Damit ein Spiel zur Heilung eingesetzt werden kann, müsse es aber personalisiert sein, so Wernbacher. Um die Darstellung eines Geisteszustands exakt in ein Spiel zu übertragen, soll für „The Insight Project“eine künstliche Intelligenz Daten eines smarten Armbands auswerten. Neu ist dieser Ansatz laut
Wernbacher nicht: „Es ist bereits möglich, ein Spiel mit Gehirnwellen zu steuern. So können sich Umgebung oder Schwierigkeitsgrad ändern, je nachdem, wie sich der Spieler fühlt.“
Neben „Hellblade“nehmen sich auch andere Spiele dieser Thematik an, wie etwa „Fractured Minds“. Das Programmieren gab der 17-jährigen Entwicklerin Emily Mitchell ein Ziel, um ihre eigenen Probleme zu bewältigen. Spieler lösen Rätsel und erleben so, wie Alltägliches, etwa das Finden eines Schlüssels, zur Herausforderung werden kann. „Fractured Minds“wurde zum Aushängeschild der Wohltätigkeitsorganisation Safe in Our World. Ihr Ziel ist es, mit Videospielen das Bewusstsein dafür zu schärfen, dass sich Stress, Schlafstörungen oder Einsamkeit auf die geistige Gesundheit auswirken können. Sie geben erste Hilfestellungen und verweisen an lokale Institutionen. Für Österreich ist das etwa Rat auf Draht für Kinder und Jugendliche (✆ 147) und die Telefonseelsorge (✆ 142).
Therapie
„Spiele sind aber kein Wundermittel. Etwas zu spielen bedeutet nicht, dass sich Inhalte automatisch auf die Realität übertragen lassen“, sagt Natalie Denk, die das Zentrum für angewandte Spieleforschung an der Donau-Universität Krems leitet. Betroffene würden also nicht durch das bloße Spielen von „Hellblade“geheilt, und andere seien dadurch nicht vor möglichen, zukünftigen Problemen geschützt.

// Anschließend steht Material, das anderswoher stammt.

-- ==== Sys2Proof/Laws/PerInstr.lean ====
section
/-! SUPPORT. Laws stated per command: the payload of the request a command carries has the length that the catalogue of
section 10.3 fixes for its KIND. -/

open Sys2Proof Sys2Proof.Machine

/-- The request a command carries, if it carries one, is written in exactly the bytes the catalogue fixes for its KIND
(R173, section 10.3). -/
def Sys2Proof.Laws.PayloadLength.Statement (i : Instr) : Prop :=
  ∀ tag r, i.request = some (tag, r) → requestLength (requestKind r) = some (requestPayload r).length

theorem Sys2Proof.Laws.PayloadLength.mainPowerUp (markerGood : Bool) (cut : Option Nat) :
    Sys2Proof.Laws.PayloadLength.Statement (.mainPowerUp markerGood cut) := by
  intro t r h; cases h

theorem Sys2Proof.Laws.PayloadLength.warmStart (cut : Option Nat) :
    Sys2Proof.Laws.PayloadLength.Statement (.warmStart cut) := by
  intro t r h; cases h

theorem Sys2Proof.Laws.PayloadLength.mainPowerLoss :
    Sys2Proof.Laws.PayloadLength.Statement .mainPowerLoss := by
  intro t r h; cases h

theorem Sys2Proof.Laws.PayloadLength.partClockWrap :
    Sys2Proof.Laws.PayloadLength.Statement .partClockWrap := by
  intro t r h; cases h

theorem Sys2Proof.Laws.PayloadLength.hostFrameReceived (bytes : List Byte) :
    Sys2Proof.Laws.PayloadLength.Statement (.hostFrameReceived bytes) := by
  intro t r h; cases h

theorem Sys2Proof.Laws.PayloadLength.hostInterbyteTimeout :
    Sys2Proof.Laws.PayloadLength.Statement .hostInterbyteTimeout := by
  intro t r h; cases h

theorem Sys2Proof.Laws.PayloadLength.transmitEnd :
    Sys2Proof.Laws.PayloadLength.Statement .transmitEnd := by
  intro t r h; cases h

theorem Sys2Proof.Laws.PayloadLength.siteStatus (tag : Byte) :
    Sys2Proof.Laws.PayloadLength.Statement (.siteStatus tag) := by
  intro t r h; cases h; rfl

theorem Sys2Proof.Laws.PayloadLength.siteSet (tag : Byte) (f : SiteFields) :
    Sys2Proof.Laws.PayloadLength.Statement (.siteSet tag f) := by
  intro t r h; cases h; rfl

theorem Sys2Proof.Laws.PayloadLength.partRestart (tag : Byte) :
    Sys2Proof.Laws.PayloadLength.Statement (.partRestart tag) := by
  intro t r h; cases h; rfl

theorem Sys2Proof.Laws.PayloadLength.cardPut (tag : Byte) (f : CardFields) :
    Sys2Proof.Laws.PayloadLength.Statement (.cardPut tag f) := by
  intro t r h; cases h; rcases f with ⟨_, _, _, _, _ | _⟩ <;> rfl

theorem Sys2Proof.Laws.PayloadLength.cardAmend (tag mask : Byte) (f : CardFields) :
    Sys2Proof.Laws.PayloadLength.Statement (.cardAmend tag mask f) := by
  intro t r h; cases h; rcases f with ⟨_, _, _, _, _ | _⟩ <;> rfl

theorem Sys2Proof.Laws.PayloadLength.cardGet (tag : Byte) (card : CardNo) :
    Sys2Proof.Laws.PayloadLength.Statement (.cardGet tag card) := by
  intro t r h; cases h; rfl

theorem Sys2Proof.Laws.PayloadLength.cardRemove (tag : Byte) (card : CardNo) :
    Sys2Proof.Laws.PayloadLength.Statement (.cardRemove tag card) := by
  intro t r h; cases h; rfl

theorem Sys2Proof.Laws.PayloadLength.cardScan (tag : Byte) (start : BitVec 16) (count : Byte) :
    Sys2Proof.Laws.PayloadLength.Statement (.cardScan tag start count) := by
  intro t r h; cases h; rfl

theorem Sys2Proof.Laws.PayloadLength.accountPut (tag : Byte) (index : BitVec 16) (f : AccountFields) :
    Sys2Proof.Laws.PayloadLength.Statement (.accountPut tag index f) := by
  intro t r h; cases h; rfl

theorem Sys2Proof.Laws.PayloadLength.accountAmend (tag : Byte) (index : BitVec 16) (mask : Byte) (f : AccountFields) :
    Sys2Proof.Laws.PayloadLength.Statement (.accountAmend tag index mask f) := by
  intro t r h; cases h; rfl

theorem Sys2Proof.Laws.PayloadLength.accountGet (tag : Byte) (index : BitVec 16) :
    Sys2Proof.Laws.PayloadLength.Statement (.accountGet tag index) := by
  intro t r h; cases h; rfl

theorem Sys2Proof.Laws.PayloadLength.groupWrite (tag : Byte) (f : GroupFields) :
    Sys2Proof.Laws.PayloadLength.Statement (.groupWrite tag f) := by
  intro t r h; cases h; rfl

theorem Sys2Proof.Laws.PayloadLength.classPut (tag slot : Byte) (f : ClassFields) :
    Sys2Proof.Laws.PayloadLength.Statement (.classPut tag slot f) := by
  intro t r h; cases h; rcases f with ⟨_, _, _, _, _, _ | _, _⟩ <;> rfl

theorem Sys2Proof.Laws.PayloadLength.classGet (tag slot : Byte) :
    Sys2Proof.Laws.PayloadLength.Statement (.classGet tag slot) := by
  intro t r h; cases h; rfl

theorem Sys2Proof.Laws.PayloadLength.chamberSet (tag chamber : Byte) (f : ChamberFields) :
    Sys2Proof.Laws.PayloadLength.Statement (.chamberSet tag chamber f) := by
  intro t r h; cases h; rfl

theorem Sys2Proof.Laws.PayloadLength.chamberGet (tag chamber : Byte) :
    Sys2Proof.Laws.PayloadLength.Statement (.chamberGet tag chamber) := by
  intro t r h; cases h; rfl

theorem Sys2Proof.Laws.PayloadLength.chamberClear (tag chamber : Byte) :
    Sys2Proof.Laws.PayloadLength.Statement (.chamberClear tag chamber) := by
  intro t r h; cases h; rfl

theorem Sys2Proof.Laws.PayloadLength.profilePut (tag profile : Byte) (f : ProfileFields) :
    Sys2Proof.Laws.PayloadLength.Statement (.profilePut tag profile f) := by
  intro t r h; cases h; rfl

theorem Sys2Proof.Laws.PayloadLength.profileGet (tag profile : Byte) :
    Sys2Proof.Laws.PayloadLength.Statement (.profileGet tag profile) := by
  intro t r h; cases h; rfl

theorem Sys2Proof.Laws.PayloadLength.stationBind (tag station : Byte) (serial : Option Serial) :
    Sys2Proof.Laws.PayloadLength.Statement (.stationBind tag station serial) := by
  intro t r h; cases h; rcases serial with _ | _ <;> rfl

theorem Sys2Proof.Laws.PayloadLength.stationGet (tag station : Byte) :
    Sys2Proof.Laws.PayloadLength.Statement (.stationGet tag station) := by
  intro t r h; cases h; rfl

theorem Sys2Proof.Laws.PayloadLength.roundRead (tag start count : Byte) :
    Sys2Proof.Laws.PayloadLength.Statement (.roundRead tag start count) := by
  intro t r h; cases h; rfl

theorem Sys2Proof.Laws.PayloadLength.roundAdd (tag chamber urgency : Byte) :
    Sys2Proof.Laws.PayloadLength.Statement (.roundAdd tag chamber urgency) := by
  intro t r h; cases h; rfl

theorem Sys2Proof.Laws.PayloadLength.roundDrop (tag chamber : Byte) :
    Sys2Proof.Laws.PayloadLength.Statement (.roundDrop tag chamber) := by
  intro t r h; cases h; rfl

theorem Sys2Proof.Laws.PayloadLength.journalRead (tag : Byte) (start : BitVec 16) (count : Byte) :
    Sys2Proof.Laws.PayloadLength.Statement (.journalRead tag start count) := by
  intro t r h; cases h; rfl

theorem Sys2Proof.Laws.PayloadLength.journalRelease (tag : Byte) (count : BitVec 16) (expected : Option Seconds) :
    Sys2Proof.Laws.PayloadLength.Statement (.journalRelease tag count expected) := by
  intro t r h; cases h; rcases expected with _ | _ <;> rfl

theorem Sys2Proof.Laws.PayloadLength.lineCensus (tag : Byte) :
    Sys2Proof.Laws.PayloadLength.Statement (.lineCensus tag) := by
  intro t r h; cases h; rfl

theorem Sys2Proof.Laws.PayloadLength.lineSweep (tag : Byte) :
    Sys2Proof.Laws.PayloadLength.Statement (.lineSweep tag) := by
  intro t r h; cases h; rfl

theorem Sys2Proof.Laws.PayloadLength.lineDormant (tag : Byte) :
    Sys2Proof.Laws.PayloadLength.Statement (.lineDormant tag) := by
  intro t r h; cases h; rfl

theorem Sys2Proof.Laws.PayloadLength.lineWake (tag : Byte) :
    Sys2Proof.Laws.PayloadLength.Statement (.lineWake tag) := by
  intro t r h; cases h; rfl

theorem Sys2Proof.Laws.PayloadLength.lineReset (tag : Byte) :
    Sys2Proof.Laws.PayloadLength.Statement (.lineReset tag) := by
  intro t r h; cases h; rfl

theorem Sys2Proof.Laws.PayloadLength.lineFrameDiscard (bytes : List Byte) :
    Sys2Proof.Laws.PayloadLength.Statement (.lineFrameDiscard bytes) := by
  intro t r h; cases h

theorem Sys2Proof.Laws.PayloadLength.responseWindowExpiry :
    Sys2Proof.Laws.PayloadLength.Statement .responseWindowExpiry := by
  intro t r h; cases h

theorem Sys2Proof.Laws.PayloadLength.unlockEnd (e : TxnEnd) :
    Sys2Proof.Laws.PayloadLength.Statement (.unlockEnd e) := by
  intro t r h; cases h

theorem Sys2Proof.Laws.PayloadLength.denyEnd (e : TxnEnd) :
    Sys2Proof.Laws.PayloadLength.Statement (.denyEnd e) := by
  intro t r h; cases h

theorem Sys2Proof.Laws.PayloadLength.lockEnd (e : TxnEnd) :
    Sys2Proof.Laws.PayloadLength.Statement (.lockEnd e) := by
  intro t r h; cases h

theorem Sys2Proof.Laws.PayloadLength.releaseEnd (e : TxnEnd) :
    Sys2Proof.Laws.PayloadLength.Statement (.releaseEnd e) := by
  intro t r h; cases h

theorem Sys2Proof.Laws.PayloadLength.measureEnd (e : TxnEnd) :
    Sys2Proof.Laws.PayloadLength.Statement (.measureEnd e) := by
  intro t r h; cases h

theorem Sys2Proof.Laws.PayloadLength.attnReadEnd (e : TxnEnd) :
    Sys2Proof.Laws.PayloadLength.Statement (.attnReadEnd e) := by
  intro t r h; cases h

theorem Sys2Proof.Laws.PayloadLength.assignEnd (e : TxnEnd) :
    Sys2Proof.Laws.PayloadLength.Statement (.assignEnd e) := by
  intro t r h; cases h

theorem Sys2Proof.Laws.PayloadLength.statusEnd (e : StatusEnd) :
    Sys2Proof.Laws.PayloadLength.Statement (.statusEnd e) := by
  intro t r h; cases h

theorem Sys2Proof.Laws.PayloadLength.bindingStatusEnd (e : StatusEnd) :
    Sys2Proof.Laws.PayloadLength.Statement (.bindingStatusEnd e) := by
  intro t r h; cases h

theorem Sys2Proof.Laws.PayloadLength.attnQueryWindow (presence : Bool) (word : Byte) :
    Sys2Proof.Laws.PayloadLength.Statement (.attnQueryWindow presence word) := by
  intro t r h; cases h

theorem Sys2Proof.Laws.PayloadLength.contendWindow (presence : Bool) (serial : Serial) :
    Sys2Proof.Laws.PayloadLength.Statement (.contendWindow presence serial) := by
  intro t r h; cases h

theorem Sys2Proof.Laws.PayloadLength.censusOpenSent :
    Sys2Proof.Laws.PayloadLength.Statement .censusOpenSent := by
  intro t r h; cases h

theorem Sys2Proof.Laws.PayloadLength.dormantSent :
    Sys2Proof.Laws.PayloadLength.Statement .dormantSent := by
  intro t r h; cases h

theorem Sys2Proof.Laws.PayloadLength.dropAddressSent :
    Sys2Proof.Laws.PayloadLength.Statement .dropAddressSent := by
  intro t r h; cases h

theorem Sys2Proof.Laws.PayloadLength.guardDeadline (chamber : ChamberNo) :
    Sys2Proof.Laws.PayloadLength.Statement (.guardDeadline chamber) := by
  intro t r h; cases h

theorem Sys2Proof.Laws.PayloadLength.visitDeadline (station : StationNo) :
    Sys2Proof.Laws.PayloadLength.Statement (.visitDeadline station) := by
  intro t r h; cases h

theorem Sys2Proof.Laws.PayloadLength.returnDeadline (chamber : ChamberNo) :
    Sys2Proof.Laws.PayloadLength.Statement (.returnDeadline chamber) := by
  intro t r h; cases h

theorem Sys2Proof.Laws.PayloadLength.measurementTimeout (station : StationNo) :
    Sys2Proof.Laws.PayloadLength.Statement (.measurementTimeout station) := by
  intro t r h; cases h

theorem Sys2Proof.Laws.PayloadLength.censusPeriodDeadline :
    Sys2Proof.Laws.PayloadLength.Statement .censusPeriodDeadline := by
  intro t r h; cases h

theorem Sys2Proof.Laws.PayloadLength.quietDeadline :
    Sys2Proof.Laws.PayloadLength.Statement .quietDeadline := by
  intro t r h; cases h

theorem Sys2Proof.Laws.PayloadLength.dormantDeadline :
    Sys2Proof.Laws.PayloadLength.Statement .dormantDeadline := by
  intro t r h; cases h

theorem Sys2Proof.Laws.PayloadLength.wakePulse (micros : Nat) :
    Sys2Proof.Laws.PayloadLength.Statement (.wakePulse micros) := by
  intro t r h; cases h

theorem Sys2Proof.Laws.PayloadLength.settleEnd :
    Sys2Proof.Laws.PayloadLength.Statement .settleEnd := by
  intro t r h; cases h

theorem Sys2Proof.Laws.PayloadLength.backupSupplyLoss :
    Sys2Proof.Laws.PayloadLength.Statement .backupSupplyLoss := by
  intro t r h; cases h
end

Wernbacher empfiehlt zum Einstieg niederschwellige Spiele, da intensive Erfahrungen wie „Hellblade“negative Reaktionen bei Betroffenen auslösen könnten. Sanfter ist „Sea of Solitude“(Jo-Mei Games), das die Auswirkungen von Einsamkeit auf die Psyche behandelt. In der Rolle von Kay reist man durch eine Welt, in der sich einsame Menschen in Monster verwandeln. Diese werden geheilt, indem man ihre oft tragischen Geschichten erlebt. Die Chefentwicklerin Cornelia Geppert macht so auch ihre eigenen Erfahrungen begreifbar.
„Videospiele ermöglichen es, nicht nur zu betrachten und zu konsumieren, sondern eigene Erfahrungen zu machen. Das ist so in keinem anderen Medium möglich“, sagt Denk. Um den Heilungsprozess zu unterstützen sei immer eine Kombination aus Therapie und Spiel erforderlich, da Patienten über die Erfahrungen sprechen sollten.